China already treats 55% of its waste with energy recovery plants, according to 2022 data from consultancy Ecoprog. There are 2,596 WtE plants worldwide, with 622 in China, processing 229 million tons per year of municipal solid waste.

According to Ecoprog's 2020 report, China leads the ranking of countries with the highest installed capacity for energy recovery from waste through thermal treatment, with capacity to process 170 million tons per year of solid waste. Following are Japan with 65 million tons/year, the United States with 29 million tons/year, and Germany with capacity to treat 27 million tons/year. Continentally, Asia leads with 66% of global waste-to-energy capacity, followed by Europe with 26%, and North America with 8%.

Japan was one of the first countries in the world to recognize the need to measure efforts to properly treat waste, especially industrial waste, after the country underwent major technological expansion in the 1950s and 1960s that generated solid positive impacts on the country's economy at the cost of environmental neglect. Industrial effluents, soot, and smoke caused pollution, affecting the environment and harming residents' health. The amount of waste generated by industry increased drastically, and to reduce these damages, the government began encouraging through subsidies the construction of waste incineration plants (at that time still without conversion technology), as an alternative to local landfills, with the first such plant built to operate in 1963.

In the 1970s and 1980s, problems continued to increase, especially regarding illegal waste dumping. It was then that the country began taking measures to properly treat industrial waste. Many environmental laws were created during this period, notably the Waste Management and Public Cleansing Law, which basically aimed to promote separation between "industrial waste" and "municipal solid waste." Rigorous standards were applied to industrial waste to ensure proper treatment. However, these regulations did not have the desired effect due to the constant increase in waste generation, making it clear that unless the social structure based on mass production, mass consumption, and mass disposal was changed, other measures would need to be taken.

Over time and with continued efforts to combat these situations, technologies evolved to the same level as in Europe, and by the late 1990s Japan began showing promising results in waste management. The plants, already completely widespread throughout the national territory and capable of converting waste into energy, became an important factor in the decline of impacts caused by increasing waste generation.

Something that makes Japan unique in its relationship with these plants is how waste ends up becoming energy. Unlike conventional plants that use incineration to convert waste into energy, the East Asian country sought another way to convert waste to energy: gasification. As a densely populated area, both landfills and conventional incinerators would generate even more aggravating environmental risks in Japan than in other countries like China and some in Europe.

Also in Asia, we can highlight that as Southeast Asian countries have experienced rapid economic growth, infrastructure development, and urbanization, as usual waste generation has increased, and nations have increasingly been implementing their know-how in ERFs together with companies to combat the environmental challenges this growth ends up causing.
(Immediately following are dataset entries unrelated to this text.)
/-- Eight bits at a time into bytes, the last byte padded with zero bits; the fuel is the bit count. -/
def packBitsAux : Nat → List Bool → Bytes
  | 0, _ => []
  | f + 1, bs =>
    if bs.isEmpty then []
    else BitVec.ofNat 8 ((bs.take 8).foldr (fun b a => b2n b + 2 * a) 0) :: packBitsAux f (bs.drop 8)

/-- Bits to bytes. -/
def packBits (bs : List Bool) : Bytes := packBitsAux bs.length bs

/-- The blocks of a DEFLATE stream over input blocks, and their number; block numbers listed in `stored` are emitted as stored
blocks (R169). -/
def deflateBlocks (a : Array Nat) (effort : Nat) (dyn : Bool) (stored : List Nat) :
    List Bytes → Nat → Nat → Nat → Chains → List Bool × Nat
  | [], _, _, _, _ => ([], 0)
  | blk :: rest, num, start, pos, c =>
    let fin := start + blk.length
    let r := tokenise a (effortDepth effort) (effortLazy effort) fin (2 * blk.length + 2) start (0, 0) c
    let here := emitBlock (if stored.contains num then 0 else effort) dyn rest.isEmpty pos blk r.1
    let next := deflateBlocks a effort dyn stored rest (num + 1) fin (pos + here.1.length) r.2
    (here.1 ++ next.1, here.2 + next.2)

/-- The bits of a raw DEFLATE stream and its number of blocks. -/
def deflateBits (effort : Nat) (dyn : Bool) (stored : List Nat) (inp : Bytes) : List Bool × Nat :=
  deflateBlocks ((inp.map (·.toNat)).toArray) effort dyn stored (chunks 65536 inp) 0 0 0 (Array.replicate 32768 [])

/-- The raw DEFLATE stream of an input (R160-R164): an empty input is a final static block holding only end-of-block. -/
def deflate (effort : Nat) (dyn : Bool) (stored : List Nat) (inp : Bytes) : Bytes :=
  if inp.isEmpty then [0x03, 0x00] else packBits (deflateBits effort dyn stored inp).1

/-- The number of DEFLATE blocks of an input's stream (R182). -/
def deflateCount (effort : Nat) (dyn : Bool) (stored : List Nat) (inp : Bytes) : Nat :=
  if inp.isEmpty then 1 else (deflateBits effort dyn stored inp).2

/-- A compressed job stream with its wrapper (R178): 0 raw, 1 zlib, 2 gzip. -/
def deflateWrapped (wrap effort : Nat) (dyn : Bool) (stored : List Nat) (inp : Bytes) : Bytes :=
  let body := deflate effort dyn stored inp
  if wrap == 1 then
    let flevel := if effort ≤ 1 then 0 else if effort ≤ 5 then 1 else if effort == 6 then 2 else 3
    let flg := flevel * 64
    let fcheck := (31 - (0x78 * 256 + flg) % 31) % 31
    [0x78, BitVec.ofNat 8 (flg + fcheck)] ++ body ++ beBytes 4 (adler32 inp)
  else if wrap == 2 then
    [0x1F, 0x8B, 8, 0, 0, 0, 0, 0, 0, 255] ++ body ++ leBytes 4 (crc32 inp) ++ leBytes 4 (inp.length % 2 ^ 32)
  else body

/-! ### Inflating -/

/-- Copy `n` bytes from distance `d` in the reversed output. -/
def copyBack (d : Nat) : Nat → Bytes → Bytes
  | 0, out => out
  | n + 1, out => copyBack d n (out.getD (d - 1) 0 :: out)

/-- The symbols of a Huffman block, onto the reversed output; none for an invalid code or distance. -/
def inflateSyms (lens dlens : List Nat) : Nat → BitSrc → Bytes → Option (BitSrc × Bytes)
  | 0, _, _ => none
  | f + 1, s, out =>
    match readCode lens s with
    | none => none
    | some (sym, s) =>
      if sym < 256 then inflateSyms lens dlens f s (BitVec.ofNat 8 sym :: out)
      else if sym == 256 then some (s, out)
      else if sym ≥ 286 then none
      else
        let lc := lenCodes.getD (sym - 257) (0, 0)
        match readBits lc.2 s with
        | none => none
        | some (le, s) =>
          match readCode dlens s with
          | none => none
          | some (dsym, s) =>
            if dsym ≥ 30 then none
            else
              let dc := distCodes.getD dsym (0, 0)
              match readBits dc.2 s with
              | none => none
              | some (de, s) =>
                let d := dc.1 + de
                if d > out.length then none else inflateSyms lens dlens f s (copyBack d (lc.1 + le) out)

/-- Read `n` whole bytes. -/
def readBytes : Nat → BitSrc → Bytes → Option (BitSrc × Bytes)
  | 0, s, out => some (s, out)
  | n + 1, s, out => match readBits 8 s with
    | none => none
    | some (v, s) => readBytes n s (BitVec.ofNat 8 v :: out)

/-- The blocks of a stream, onto the reversed output. -/
def inflateBlocks (total : Nat) : Nat → BitSrc → Bytes → Option (BitSrc × Bytes)
  | 0, _, _ => none
  | f + 1, s, out =>
    match readBits 3 s with
    | none => none
    | some (h, s) =>
      let r := if h / 2 == 0 then
          let s := s.drop (padBits (total - s.length))
          match readBits 32 s with
          | none => none
          | some (v, s) => if v % 65536 + v / 65536 == 65535 then readBytes (v % 65536) s out else none
        else if h / 2 == 1 then inflateSyms fixedLens (List.replicate 32 5) (s.length + 1) s out
        else if h / 2 == 2 then
          match readDynamic s with
          | none => none
          | some (ls, ds, s) => inflateSyms ls ds (s.length + 1) s out
        else none
      match r with
      | none => none
      | some (s, out) => if h % 2 == 1 then some (s, out) else inflateBlocks total f s out

/-- Inflate a raw DEFLATE stream (RFC 1951): its output and how many input bytes it used; none for a bad stream. -/
def inflate (inp : Bytes) : Option (Bytes × Nat) :=
  let src := inp.flatMap fun b => bitsLsb 8 b.toNat
  match inflateBlocks src.length (src.length + 1) src [] with
  | none => none
  | some (s, out) => some (out.reverse, inp.length - s.length / 8)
A waste incineration plant in Tuas district, southwestern Singapore, can process about 35% of the waste the city-state generates daily. Some 500 to 600 garbage trucks transport waste continuously to the plant, whose energy production capacity reaches 120 megawatts.

While incineration emits carbon dioxide, landfills generate methane gas, which is 25 times more potent as a greenhouse gas. The shift to incineration reduces the amount of landfilled waste and the environmental effect, according to Mitsubishi Heavy Industries Environmental and Chemical Engineering.

Waste-to-energy plants can also generate electricity using heat produced during incineration, leading to rapidly growing interest in Southeast Asia.

BRAZILIAN AND BAIXADA SANTISTA SCENARIO

In the Brazilian scenario, unlike contexts like Europe and Asia (mostly first-world countries that have adopted this practice for some time), we must consider certain challenges that may arise when adapting the technology to our environment. Brazil still lacks adequate infrastructure for the treatment and disposal of municipal solid waste. The construction and development of ERFs require considerable investments in infrastructure, advanced incineration equipment, pollution control systems, among others. These initial costs can be a significant burden for public authorities or private companies seeking to establish these facilities.

The country also faces challenges related to the lack of clear policies and regulations on waste and recycling. The absence of solid guidelines can hinder the development of ERF projects. Another aggravating factor in this situation is the relationship between waste management and recycling, since indiscriminate waste incineration could result in unproductive habits from the perspective of recycling and circular economy for society. The ideal alternative to this problem would be to find ways to educate the population about the benefits of recycling as a whole, but considering Brazil's history in this matter and the condition that an awareness program would take years to begin showing promising results, this alternative might take too long for the required timeframe to solve the presented issue.

Another interesting factor to note, from a social perspective, is that with a relevant population below the poverty line, Energy Recovery Facilities face a significant challenge directly related to recycling workers. This occurs because the main heat source used by ERFs consists of materials with high calorific potential, such as paper, cardboard, and plastic. These materials are also of great interest to waste pickers, who collect and recover these items, generating income for thousands of families.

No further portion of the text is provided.